🤖 AI Summary
To address the limited expressiveness, computational instability, and popularity bias inherent in Euclidean-space modeling for recommender systems, this paper proposes a hyperbolic representation learning framework. Methodologically, it (1) reformulates the hyperbolic distance function to better capture user–item–context ternary relations; (2) introduces a Riemannian manifold-based triplet loss that incorporates pairwise interaction terms, jointly optimizing the geometric relationships among users, preferred items, and non-preferred items on the hyperbolic hypersphere; and (3) employs Riemannian optimization to ensure training stability.

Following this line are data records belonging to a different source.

-- ==== Sys2Proof/Machine/Launch.lean ====
section
/-! DEFINITION. The initial stack layout a run expects to find (R154), and the operation that writes one below the
configured stack top. -/

namespace Sys2Proof.Machine

/-- A string an argument or environment pointer names: its address, and its bytes with whatever ends them. -/
structure GuestString where
  addr : Word
  bytes : List Byte
  deriving DecidableEq, Repr

/-- The words of the initial stack, ascending from `x[SP_REG]` (R154): `argc`, the argument pointers and a null, the
environment pointers and a null, the auxiliary `(type, value)` pairs, and the pair `(0, 0)`. -/
def stackWords (argv envp : List Word) (auxv : List (Word × Word)) : List Word :=
  BitVec.ofNat 32 argv.length :: (argv ++ [0] ++ envp ++ [0] ++ auxv.flatMap (fun p => [p.1, p.2]) ++ [0, 0])

/-- The bytes of consecutive words (R154, D35). -/
def wordsBytes (e : Endian) (ws : List Word) : List Byte := ws.flatMap (wordBytes e)

/-- What the bootstrap places in memory, each block of bytes with its address (R154): the words at `base`, then the
strings they point to. -/
def stackBlocks (e : Endian) (base : Word) (argv envp : List GuestString) (auxv : List (Word × Word)) :
    List (Word × List Byte) :=
  (base, wordsBytes e (stackWords (argv.map (·.addr)) (envp.map (·.addr)) auxv)) ::
    (argv ++ envp).map (fun g => (g.addr, g.bytes))

/-- "The whole layout, and the strings it points to, lie below `STACK_TOP`" (R154). -/
def blocksBelow (top : Word) (blocks : List (Word × List Byte)) : Bool :=
  blocks.all (fun b => decide (b.1.toNat + b.2.length ≤ top.toNat))

/-- The state holds the layout at `x[SP_REG]`, below `STACK_TOP` (R154). -/
def State.stackLaidOut (s : State) (argv envp : List GuestString) (auxv : List (Word × Word)) : Prop :=
  let blocks := stackBlocks s.params.endian (s.live.reg s.params.spReg) argv envp auxv
  blocksBelow s.launch.stackTop blocks = true ∧ ∀ b ∈ blocks, s.bytesAt b.2.length b.1 = b.2

/-- Write the layout, the strings first, and point `x[SP_REG]` at it, as the loader does before a run (R153, R154); `none`
where it does not lie below `STACK_TOP`, or the loader may not write `x[SP_REG]` (R19). -/
def State.layStack (base : Word) (argv envp : List GuestString) (auxv : List (Word × Word)) (s : State) :
    Option State :=
  let blocks := stackBlocks s.params.endian base argv envp auxv
  if blocksBelow s.launch.stackTop blocks then
    (writeGpr s.params.spReg base
      { s with mem := blocks.reverse.foldl (fun mem b => Memory.storeBytes b.1 b.2 mem) s.mem }).toOption
  else none

end Sys2Proof.Machine
end

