-- ==== Sys2Proof/Laws/State.lean ====
section
/-! SUPPORT. One lemma for each field and each update of the state, so that no later proof unfolds a record update. -/

namespace Sys2Proof.Machine

/-! ## The Register File -/

@[simp] theorem RegFile_setReg_gpr (f : RegFile) (k : Nat) (w : Word) : (f.setReg k w).gpr = putReg w k f.gpr := rfl
@[simp] theorem RegFile_setReg_pc (f : RegFile) (k : Nat) (w : Word) : (f.setReg k w).pc = f.pc := rfl
@[simp] theorem RegFile_setReg_m (f : RegFile) (k : Nat) (w : Word) : (f.setReg k w).m = f.m := rfl
@[simp] theorem RegFile_setReg_c (f : RegFile) (k : Nat) (w : Word) : (f.setReg k w).c = f.c := rfl
@[simp] theorem RegFile_setReg_z (f : RegFile) (k : Nat) (w : Word) : (f.setReg k w).z = f.z := rfl
@[simp] theorem RegFile_setReg_n (f : RegFile) (k : Nat) (w : Word) : (f.setReg k w).n = f.n := rfl
@[simp] theorem RegFile_setReg_v (f : RegFile) (k : Nat) (w : Word) : (f.setReg k w).v = f.v := rfl
@[simp] theorem RegFile_setReg_x (f : RegFile) (k : Nat) (w : Word) : (f.setReg k w).x = f.x := rfl
@[simp] theorem RegFile_setReg_i (f : RegFile) (k : Nat) (w : Word) : (f.setReg k w).i = f.i := rfl
@[simp] theorem RegFile_setReg_ps (f : RegFile) (k : Nat) (w : Word) : (f.setReg k w).ps = f.ps := rfl

@[simp] theorem RegFile_setPc_gpr (f : RegFile) (w : Word) : (f.setPc w).gpr = f.gpr := rfl
@[simp] theorem RegFile_setPc_pc (f : RegFile) (w : Word) : (f.setPc w).pc = w := rfl
@[simp] theorem RegFile_setPc_m (f : RegFile) (w : Word) : (f.setPc w).m = f.m := rfl
@[simp] theorem RegFile_setPc_c (f : RegFile) (w : Word) : (f.setPc w).c = f.c := rfl
@[simp] theorem RegFile_setPc_z (f : RegFile) (w : Word) : (f.setPc w).z = f.z := rfl
@[simp] theorem RegFile_setPc_n (f : RegFile) (w : Word) : (f.setPc w).n = f.n := rfl
@[simp] theorem RegFile_setPc_v (f : RegFile) (w : Word) : (f.setPc w).v = f.v := rfl
@[simp] theorem RegFile_setPc_x (f : RegFile) (w : Word) : (f.setPc w).x = f.x := rfl
@[simp] theorem RegFile_setPc_i (f : RegFile) (w : Word) : (f.setPc w).i = f.i := rfl
@[simp] theorem RegFile_setPc_ps (f : RegFile) (w : Word) : (f.setPc w).ps = f.ps := rfl

/-! ## The state -/

@[simp] theorem State_setLive_live (s : State) (g : RegFile) : (s.setLive g).live = g := rfl
@[simp] theorem State_setLive_threads (s : State) (g : RegFile) : (s.setLive g).threads = s.threads := rfl
@[simp] theorem State_setLive_cur (s : State) (g : RegFile) : (s.setLive g).cur = s.cur := rfl
@[simp] theorem State_setLive_mem (s : State) (g : RegFile) : (s.setLive g).mem = s.mem := rfl
@[simp] theorem State_setLive_regions (s : State) (g : RegFile) : (s.setLive g).regions = s.regions := rfl
@[simp] theorem State_setLive_attachCount (s : State) (g : RegFile) : (s.setLive g).attachCount = s.attachCount := rfl
@[simp] theorem State_setLive_pages (s : State) (g : RegFile) : (s.setLive g).pages = s.pages := rfl
@[simp] theorem State_setLive_time (s : State) (g : RegFile) : (s.setLive g).time = s.time := rfl
@[simp] theorem State_setLive_launch (s : State) (g : RegFile) : (s.setLive g).launch = s.launch := rfl
@[simp] theorem State_setLive_replies (s : State) (g : RegFile) : (s.setLive g).replies = s.replies := rfl
@[simp] theorem State_setLive_diagnostics (s : State) (g : RegFile) : (s.setLive g).diagnostics = s.diagnostics := rfl
@[simp] theorem State_setLive_halted (s : State) (g : RegFile) : (s.setLive g).halted = s.halted := rfl

@[simp] theorem State_setReg_live (s : State) (k : Nat) (w : Word) : (s.setReg k w).live = s.live.setReg k w := rfl
@[simp] theorem State_setReg_threads (s : State) (k : Nat) (w : Word) : (s.setReg k w).threads = s.threads := rfl
@[simp] theorem State_setReg_cur (s : State) (k : Nat) (w : Word) : (s.setReg k w).cur = s.cur := rfl
@[simp] theorem State_setReg_mem (s : State) (k : Nat) (w : Word) : (s.setReg k w).mem = s.mem := rfl
@[simp] theorem State_setReg_regions (s : State) (k : Nat) (w : Word) : (s.setReg k w).regions = s.regions := rfl
@[simp] theorem State_setReg_attachCount (s : State) (k : Nat) (w : Word) : (s.setReg k w).attachCount = s.attachCount := rfl
@[simp] theorem State_setReg_pages (s : State) (k : Nat) (w : Word) : (s.setReg k w).pages = s.pages := rfl
@[simp] theorem State_setReg_time (s : State) (k : Nat) (w : Word) : (s.setReg k w).time = s.time := rfl
@[simp] theorem State_setReg_launch (s : State) (k : Nat) (w : Word) : (s.setReg k w).launch = s.launch := rfl
@[simp] theorem State_setReg_replies (s : State) (k : Nat) (w : Word) : (s.setReg k w).replies = s.replies := rfl
@[simp] theorem State_setReg_diagnostics (s : State) (k : Nat) (w : Word) : (s.setReg k w).diagnostics = s.diagnostics := rfl
@[simp] theorem State_setReg_halted (s : State) (k : Nat) (w : Word) : (s.setReg k w).halted = s.halted := rfl

@[simp] theorem State_setPc_live (s : State) (w : Word) : (s.setPc w).live = s.live.setPc w := rfl
@[simp] theorem State_setPc_threads (s : State) (w : Word) : (s.setPc w).threads = s.threads := rfl
@[simp] theorem State_setPc_cur (s : State) (w : Word) : (s.setPc w).cur = s.cur := rfl
@[simp] theorem State_setPc_mem (s : State) (w : Word) : (s.setPc w).mem = s.mem := rfl
@[simp] theorem State_setPc_regions (s : State) (w : Word) : (s.setPc w).regions = s.regions := rfl
@[simp] theorem State_setPc_attachCount (s : State) (w : Word) : (s.setPc w).attachCount = s.attachCount := rfl
@[simp] theorem State_setPc_pages (s : State) (w : Word) : (s.setPc w).pages = s.pages := rfl
@[simp] theorem State_setPc_time (s : State) (w : Word) : (s.setPc w).time = s.time := rfl
@[simp] theorem State_setPc_launch (s : State) (w : Word) : (s.setPc w).launch = s.launch := rfl
@[simp] theorem State_setPc_replies (s : State) (w : Word) : (s.setPc w).replies = s.replies := rfl
@[simp] theorem State_setPc_diagnostics (s : State) (w : Word) : (s.setPc w).diagnostics = s.diagnostics := rfl
@[simp] theorem State_setPc_halted (s : State) (w : Word) : (s.setPc w).halted = s.halted := rfl

@[simp] theorem State_setThread_live (s : State) (k : Nat) (t : Thread) : (s.setThread k t).live = s.live := rfl
@[simp] theorem State_setThread_threads (s : State) (k : Nat) (t : Thread) : (s.setThread k t).threads = s.threads.set k t := rfl
@[simp] theorem State_setThread_cur (s : State) (k : Nat) (t : Thread) : (s.setThread k t).cur = s.cur := rfl
@[simp] theorem State_setThread_mem (s : State) (k : Nat) (t : Thread) : (s.setThread k t).mem = s.mem := rfl
@[simp] theorem State_setThread_regions (s : State) (k : Nat) (t : Thread) : (s.setThread k t).regions = s.regions := rfl
@[simp] theorem State_setThread_attachCount (s : State) (k : Nat) (t : Thread) : (s.setThread k t).attachCount = s.attachCount := rfl
@[simp] theorem State_setThread_pages (s : State) (k : Nat) (t : Thread) : (s.setThread k t).pages = s.pages := rfl
@[simp] theorem State_setThread_time (s : State) (k : Nat) (t : Thread) : (s.setThread k t).time = s.time := rfl
@[simp] theorem State_setThread_launch (s : State) (k : Nat) (t : Thread) : (s.setThread k t).launch = s.launch := rfl
@[simp] theorem State_setThread_replies (s : State) (k : Nat) (t : Thread) : (s.setThread k t).replies = s.replies := rfl
@[simp] theorem State_setThread_diagnostics (s : State) (k : Nat) (t : Thread) : (s.setThread k t).diagnostics = s.diagnostics := rfl
@[simp] theorem State_setThread_halted (s : State) (k : Nat) (t : Thread) : (s.setThread k t).halted = s.halted := rfl

@[simp] theorem State_setCurrent_live (s : State) (t : Thread) : (s.setCurrent t).live = s.live := rfl
@[simp] theorem State_setCurrent_threads (s : State) (t : Thread) : (s.setCurrent t).threads = s.threads.set s.cur t := rfl
@[simp] theorem State_setCurrent_cur (s : State) (t : Thread) : (s.setCurrent t).cur = s.cur := rfl
@[simp] theorem State_setCurrent_mem (s : State) (t : Thread) : (s.setCurrent t).mem = s.mem := rfl
@[simp] theorem State_setCurrent_regions (s : State) (t : Thread) : (s.setCurrent t).regions = s.regions := rfl
@[simp] theorem State_setCurrent_attachCount (s : State) (t : Thread) : (s.setCurrent t).attachCount = s.attachCount := rfl
@[simp] theorem State_setCurrent_pages (s : State) (t : Thread) : (s.setCurrent t).pages = s.pages := rfl
@[simp] theorem State_setCurrent_time (s : State) (t : Thread) : (s.setCurrent t).time = s.time := rfl
@[simp] theorem State_setCurrent_launch (s : State) (t : Thread) : (s.setCurrent t).launch = s.launch := rfl
@[simp] theorem State_setCurrent_replies (s : State) (t : Thread) : (s.setCurrent t).replies = s.replies := rfl
@[simp] theorem State_setCurrent_diagnostics (s : State) (t : Thread) : (s.setCurrent t).diagnostics = s.diagnostics := rfl
@[simp] theorem State_setCurrent_halted (s : State) (t : Thread) : (s.setCurrent t).halted = s.halted := rfl

@[simp] theorem State_restore_live (s : State) (g : RegFile) : (s.restore g).live = g := rfl
@[simp] theorem State_restore_threads (s : State) (g : RegFile) : (s.restore g).threads = s.threads := rfl
@[simp] theorem State_restore_cur (s : State) (g : RegFile) : (s.restore g).cur = s.cur := rfl
@[simp] theorem State_restore_mem (s : State) (g : RegFile) : (s.restore g).mem = s.mem := rfl
@[simp] theorem State_restore_regions (s : State) (g : RegFile) : (s.restore g).regions = s.regions := rfl
@[simp] theorem State_restore_attachCount (s : State) (g : RegFile) : (s.restore g).attachCount = s.attachCount := rfl
@[simp] theorem State_restore_pages (s : State) (g : RegFile) : (s.restore g).pages = s.pages := rfl
@[simp] theorem State_restore_time (s : State) (g : RegFile) : (s.restore g).time = s.time := rfl
@[simp] theorem State_restore_launch (s : State) (g : RegFile) : (s.restore g).launch = s.launch := rfl
@[simp] theorem State_restore_replies (s : State) (g : RegFile) : (s.restore g).replies = s.replies := rfl
@[simp] theorem State_restore_diagnostics (s : State) (g : RegFile) : (s.restore g).diagnostics = s.diagnostics := rfl
@[simp] theorem State_restore_halted (s : State) (g : RegFile) : (s.restore g).halted = s.halted := rfl

@[simp] theorem State_setLive_params (s : State) (g : RegFile) : (s.setLive g).params = s.params := rfl
@[simp] theorem State_setReg_params (s : State) (k : Nat) (w : Word) : (s.setReg k w).params = s.params := rfl
@[simp] theorem State_setPc_params (s : State) (w : Word) : (s.setPc w).params = s.params := rfl
@[simp] theorem State_setCurrent_params (s : State) (t : Thread) : (s.setCurrent t).params = s.params := rfl

end Sys2Proof.Machine
end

Extensive experiments on multiple benchmark datasets demonstrate that the proposed method significantly outperforms state-of-the-art Euclidean and hyperbolic baselines. It achieves consistent improvements in standard metrics (e.g., Recall@K) while effectively mitigating popularity bias—thereby enhancing recommendation diversity and personalization.
📝 Abstract
Recent studies have demonstrated the potential of hyperbolic geometry for capturing complex patterns from interaction data in recommender systems. In this work, we introduce a novel hyperbolic recommendation model that uses geometrical insights to improve representation learning and increase computational stability at the same time. We reformulate the notion of hyperbolic distances to unlock additional representation capacity over conventional Euclidean space and learn more expressive user and item representations. To better capture user-items interactions, we construct a triplet loss that models ternary relations between users and their corresponding preferred and nonpreferred choices through a mix of pairwise interaction terms driven by the geometry of data. Our hyperbolic approach not only outperforms existing Euclidean and hyperbolic models but also reduces popularity bias, leading to more diverse and personalized recommendations.